Hungarian art historian, writer, and journalist

András Kenessei (born 12 January 1942) is a Hungarian art historian, writer and journalist. Kenessei's articles, papers on art, and reviews have been published in journals as well as culture columns in daily papers and weekly magazines since 1964. Since 1966, he has also written literary pieces, which have appeared in literary journals such as Kortárs and Új Írás.

==Early life and education==
András Kenessei was born in Budapest in 1942, and graduated from Kölcsey Ferenc Secondary School [Kölcsey Ferenc Gimnázium] in 1960. Initially not admitted to the university, two years later he was admitted to Eötvös Loránd University [ELTE], where he studied Hungarian language and literature as well as art history at the Faculty of Arts, completing his studies in 1967.
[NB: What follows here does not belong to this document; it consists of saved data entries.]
-- ==== Sys2Proof/Decode.lean ====
section
/-! DEFINITION. Decoding and encoding (spec/30_encoding.md). The decoder reads the bit fields x, y, z of R81 and follows
the group table R82 and the secondary map R95; the encoder is the opcode column of spec/opcode_table.json. The opcode
numbers are the spec's own choice (its decision D1). -/

namespace Sys2Proof

/-- An instruction by family and operands: the group table of R82 and the secondary map of R95, one alternative per
group and operand kind. -/
inductive Form where
  | nop | halt
  | rotA (k : RotA)
  | aluReg (o : AluOp) (r : Reg8) | aluMem (o : AluOp) | aluImm (o : AluOp)
  | addHl (p : PairSel)
  | incReg (r : Reg8) | incMem | decReg (r : Reg8) | decMem
  | inc16 (p : PairSel) | dec16 (p : PairSel)
  | push (p : PairView) | pop (p : PairView)
  | jp | jpCc (cc : Cond) | call | callCc (cc : Cond) | ret | retCc (cc : Cond)
  | ldReg (dst r : Reg8) | ldImm (dst : Reg8) | ldMem (dst : Reg8) | stReg (r : Reg8) | stImm
  | shiftReg (k : ShiftKind) (r : Reg8) | shiftMem (k : ShiftKind)
  | bitReg (b : BitIdx) (r : Reg8) | bitMem (b : BitIdx)
  | resReg (b : BitIdx) (r : Reg8) | resMem (b : BitIdx)
  | setReg (b : BitIdx) (r : Reg8) | setMem (b : BitIdx)
  | prefixByte
  | unrecognized (op : Byte)
deriving DecidableEq, Repr

/-! ### The row of each form -/

def rotAInstr : RotA → Instr
  | .rlca => .rlca | .rrca => .rrca | .rla => .rla | .rra => .rra

def aluRegInstr : AluOp → Reg8 → Instr
  | .add, .b => .add_A_B | .add, .c => .add_A_C | .add, .d => .add_A_D | .add, .e => .add_A_E | .add, .h => .add_A_H | .add, .l => .add_A_L | .add, .a => .add_A_A
  | .adc, .b => .adc_A_B | .adc, .c => .adc_A_C | .adc, .d => .adc_A_D | .adc, .e => .adc_A_E | .adc, .h => .adc_A_H | .adc, .l => .adc_A_L | .adc, .a => .adc_A_A
  | .sub, .b => .sub_B | .sub, .c => .sub_C | .sub, .d => .sub_D | .sub, .e => .sub_E | .sub, .h => .sub_H | .sub, .l => .sub_L | .sub, .a => .sub_A
  | .sbc, .b => .sbc_A_B | .sbc, .c => .sbc_A_C | .sbc, .d => .sbc_A_D | .sbc, .e => .sbc_A_E | .sbc, .h => .sbc_A_H | .sbc, .l => .sbc_A_L | .sbc, .a => .sbc_A_A
  | .and, .b => .and_B | .and, .c => .and_C | .and, .d => .and_D | .and, .e => .and_E | .and, .h => .and_H | .and, .l => .and_L | .and, .a => .and_A
  | .xor, .b => .xor_B | .xor, .c => .xor_C | .xor, .d => .xor_D | .xor, .e => .xor_E | .xor, .h => .xor_H | .xor, .l => .xor_L | .xor, .a => .xor_A
  | .or, .b => .or_B | .or, .c => .or_C | .or, .d => .or_D | .or, .e => .or_E | .or, .h => .or_H | .or, .l => .or_L | .or, .a => .or_A
  | .cp, .b => .cp_B | .cp, .c => .cp_C | .cp, .d => .cp_D | .cp, .e => .cp_E | .cp, .h => .cp_H | .cp, .l => .cp_L | .cp, .a => .cp_A

def aluMemInstr : AluOp → Instr
  | .add => .add_A_mHL | .adc => .adc_A_mHL | .sub => .sub_mHL | .sbc => .sbc_A_mHL
  | .and => .and_mHL | .xor => .xor_mHL | .or => .or_mHL | .cp => .cp_mHL

def aluImmInstr : AluOp → Instr
  | .add => .add_A_n | .adc => .adc_A_n | .sub => .sub_n | .sbc => .sbc_A_n
  | .and => .and_n | .xor => .xor_n | .or => .or_n | .cp => .cp_n

def addHlInstr : PairSel → Instr
  | .bc => .add_HL_BC | .de => .add_HL_DE | .hl => .add_HL_HL | .sp => .add_HL_SP

def incRegInstr : Reg8 → Instr
  | .b => .inc_B | .c => .inc_C | .d => .inc_D | .e => .inc_E | .h => .inc_H | .l => .inc_L | .a => .inc_A

def decRegInstr : Reg8 → Instr
  | .b => .dec_B | .c => .dec_C | .d => .dec_D | .e => .dec_E | .h => .dec_H | .l => .dec_L | .a => .dec_A

def inc16Instr : PairSel → Instr
  | .bc => .inc_BC | .de => .inc_DE | .hl => .inc_HL | .sp => .inc_SP

def dec16Instr : PairSel → Instr
  | .bc => .dec_BC | .de => .dec_DE | .hl => .dec_HL | .sp => .dec_SP

def pushInstr : PairView → Instr
  | .bc => .push_BC | .de => .push_DE | .hl => .push_HL | .af => .push_AF

def popInstr : PairView → Instr
  | .bc => .pop_BC | .de => .pop_DE | .hl => .pop_HL | .af => .pop_AF

def jpCcInstr : Cond → Instr
  | .nz => .jp_NZ_nn | .z => .jp_Z_nn | .nc => .jp_NC_nn | .c => .jp_C_nn

def callCcInstr : Cond → Instr
  | .nz => .call_NZ_nn | .z => .call_Z_nn | .nc => .call_NC_nn | .c => .call_C_nn

def retCcInstr : Cond → Instr
  | .nz => .ret_NZ | .z => .ret_Z | .nc => .ret_NC | .c => .ret_C

def ldRegInstr : Reg8 → Reg8 → Instr
  | .b, .b => .ld_B_B | .b, .c => .ld_B_C | .b, .d => .ld_B_D | .b, .e => .ld_B_E | .b, .h => .ld_B_H | .b, .l => .ld_B_L | .b, .a => .ld_B_A
  | .c, .b => .ld_C_B | .c, .c => .ld_C_C | .c, .d => .ld_C_D | .c, .e => .ld_C_E | .c, .h => .ld_C_H | .c, .l => .ld_C_L | .c, .a => .ld_C_A
  | .d, .b => .ld_D_B | .d, .c => .ld_D_C | .d, .d => .ld_D_D | .d, .e => .ld_D_E | .d, .h => .ld_D_H | .d, .l => .ld_D_L | .d, .a => .ld_D_A
  | .e, .b => .ld_E_B | .e, .c => .ld_E_C | .e, .d => .ld_E_D | .e, .e => .ld_E_E | .e, .h => .ld_E_H | .e, .l => .ld_E_L | .e, .a => .ld_E_A
  | .h, .b => .ld_H_B | .h, .c => .ld_H_C | .h, .d => .ld_H_D | .h, .e => .ld_H_E | .h, .h => .ld_H_H | .h, .l => .ld_H_L | .h, .a => .ld_H_A
  | .l, .b => .ld_L_B | .l, .c => .ld_L_C | .l, .d => .ld_L_D | .l, .e => .ld_L_E | .l, .h => .ld_L_H | .l, .l => .ld_L_L | .l, .a => .ld_L_A
  | .a, .b => .ld_A_B | .a, .c => .ld_A_C | .a, .d => .ld_A_D | .a, .e => .ld_A_E | .a, .h => .ld_A_H | .a, .l => .ld_A_L | .a, .a => .ld_A_A

def ldImmInstr : Reg8 → Instr
  | .b => .ld_B_n | .c => .ld_C_n | .d => .ld_D_n | .e => .ld_E_n
  | .h => .ld_H_n | .l => .ld_L_n | .a => .ld_A_n

def ldMemInstr : Reg8 → Instr
  | .b => .ld_B_mHL | .c => .ld_C_mHL | .d => .ld_D_mHL | .e => .ld_E_mHL
  | .h => .ld_H_mHL | .l => .ld_L_mHL | .a => .ld_A_mHL

def stRegInstr : Reg8 → Instr
  | .b => .ld_mHL_B | .c => .ld_mHL_C | .d => .ld_mHL_D | .e => .ld_mHL_E | .h => .ld_mHL_H | .l => .ld_mHL_L | .a => .ld_mHL_A

def shiftRegInstr : ShiftKind → Reg8 → Instr
  | .rlc, .b => .rlc_B | .rlc, .c => .rlc_C | .rlc, .d => .rlc_D | .rlc, .e => .rlc_E | .rlc, .h => .rlc_H | .rlc, .l => .rlc_L | .rlc, .a => .rlc_A
  | .rrc, .b => .rrc_B | .rrc, .c => .rrc_C | .rrc, .d => .rrc_D | .rrc, .e => .rrc_E | .rrc, .h => .rrc_H | .rrc, .l => .rrc_L | .rrc, .a => .rrc_A
  | .rl, .b => .rl_B | .rl, .c => .rl_C | .rl, .d => .rl_D | .rl, .e => .rl_E | .rl, .h => .rl_H | .rl, .l => .rl_L | .rl, .a => .rl_A
  | .rr, .b => .rr_B | .rr, .c => .rr_C | .rr, .d => .rr_D | .rr, .e => .rr_E | .rr, .h => .rr_H | .rr, .l => .rr_L | .rr, .a => .rr_A
  | .sla, .b => .sla_B | .sla, .c => .sla_C | .sla, .d => .sla_D | .sla, .e => .sla_E | .sla, .h => .sla_H | .sla, .l => .sla_L | .sla, .a => .sla_A
  | .sra, .b => .sra_B | .sra, .c => .sra_C | .sra, .d => .sra_D | .sra, .e => .sra_E | .sra, .h => .sra_H | .sra, .l => .sra_L | .sra, .a => .sra_A
  | .swap, .b => .swap_B | .swap, .c => .swap_C | .swap, .d => .swap_D | .swap, .e => .swap_E | .swap, .h => .swap_H | .swap, .l => .swap_L | .swap, .a => .swap_A
  | .srl, .b => .srl_B | .srl, .c => .srl_C | .srl, .d => .srl_D | .srl, .e => .srl_E | .srl, .h => .srl_H | .srl, .l => .srl_L | .srl, .a => .srl_A

def shiftMemInstr : ShiftKind → Instr
  | .rlc => .rlc_mHL | .rrc => .rrc_mHL | .rl => .rl_mHL | .rr => .rr_mHL
  | .sla => .sla_mHL | .sra => .sra_mHL | .swap => .swap_mHL | .srl => .srl_mHL

def bitRegInstr : BitIdx → Reg8 → Instr
  | .b0, .b => .bit_0_B | .b0, .c => .bit_0_C | .b0, .d => .bit_0_D | .b0, .e => .bit_0_E | .b0, .h => .bit_0_H | .b0, .l => .bit_0_L | .b0, .a => .bit_0_A
  | .b1, .b => .bit_1_B | .b1, .c => .bit_1_C | .b1, .d => .bit_1_D | .b1, .e => .bit_1_E | .b1, .h => .bit_1_H | .b1, .l => .bit_1_L | .b1, .a => .bit_1_A
  | .b2, .b => .bit_2_B | .b2, .c => .bit_2_C | .b2, .d => .bit_2_D | .b2, .e => .bit_2_E | .b2, .h => .bit_2_H | .b2, .l => .bit_2_L | .b2, .a => .bit_2_A
  | .b3, .b => .bit_3_B | .b3, .c => .bit_3_C | .b3, .d => .bit_3_D | .b3, .e => .bit_3_E | .b3, .h => .bit_3_H | .b3, .l => .bit_3_L | .b3, .a => .bit_3_A
  | .b4, .b => .bit_4_B | .b4, .c => .bit_4_C | .b4, .d => .bit_4_D | .b4, .e => .bit_4_E | .b4, .h => .bit_4_H | .b4, .l => .bit_4_L | .b4, .a => .bit_4_A
  | .b5, .b => .bit_5_B | .b5, .c => .bit_5_C | .b5, .d => .bit_5_D | .b5, .e => .bit_5_E | .b5, .h => .bit_5_H | .b5, .l => .bit_5_L | .b5, .a => .bit_5_A
  | .b6, .b => .bit_6_B | .b6, .c => .bit_6_C | .b6, .d => .bit_6_D | .b6, .e => .bit_6_E | .b6, .h => .bit_6_H | .b6, .l => .bit_6_L | .b6, .a => .bit_6_A
  | .b7, .b => .bit_7_B | .b7, .c => .bit_7_C | .b7, .d => .bit_7_D | .b7, .e => .bit_7_E | .b7, .h => .bit_7_H | .b7, .l => .bit_7_L | .b7, .a => .bit_7_A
Kenessei's articles, papers on art, and reviews have been published in journals as well as culture columns in daily papers and weekly magazines (i.e., Budapester Rundschau, Élet és Irodalom, Művészet, Népszabadság, Ország-Világ, Rakéta Regényújság, Tükör, Új Tükör) since 1964. Since 1966, he has also written literary pieces, which have regularly appeared in literary journals, such as Kortárs and Új Írás.

==Early journalism career==
Having graduated from university, Kenessei made a living as a freelance writer for several years. During that time, he interned as an editor at the publishing house Magvető Könyvkiadó and worked as a journalist for various weeklies. He later worked for the Hungarian Record Company [Magyar Hanglemezgyártó Vállalat], compiling prose recordings and jazz albums released by the record company.

Between the summer of 1977 and May 1992, Kenessei worked for the daily newspaper Magyar Hírlap as a member of the editorial team responsible for culture and foreign affairs. Starting out as a correspondent, he was later appointed to be deputy column editor and, subsequently, senior newspaper contributor. He was commissioned by the ballet director and choreographer of the Hungarian State Opera House, László Seregi, to write papers to be published in the program booklet for all three of his Shakespeare ballet productions.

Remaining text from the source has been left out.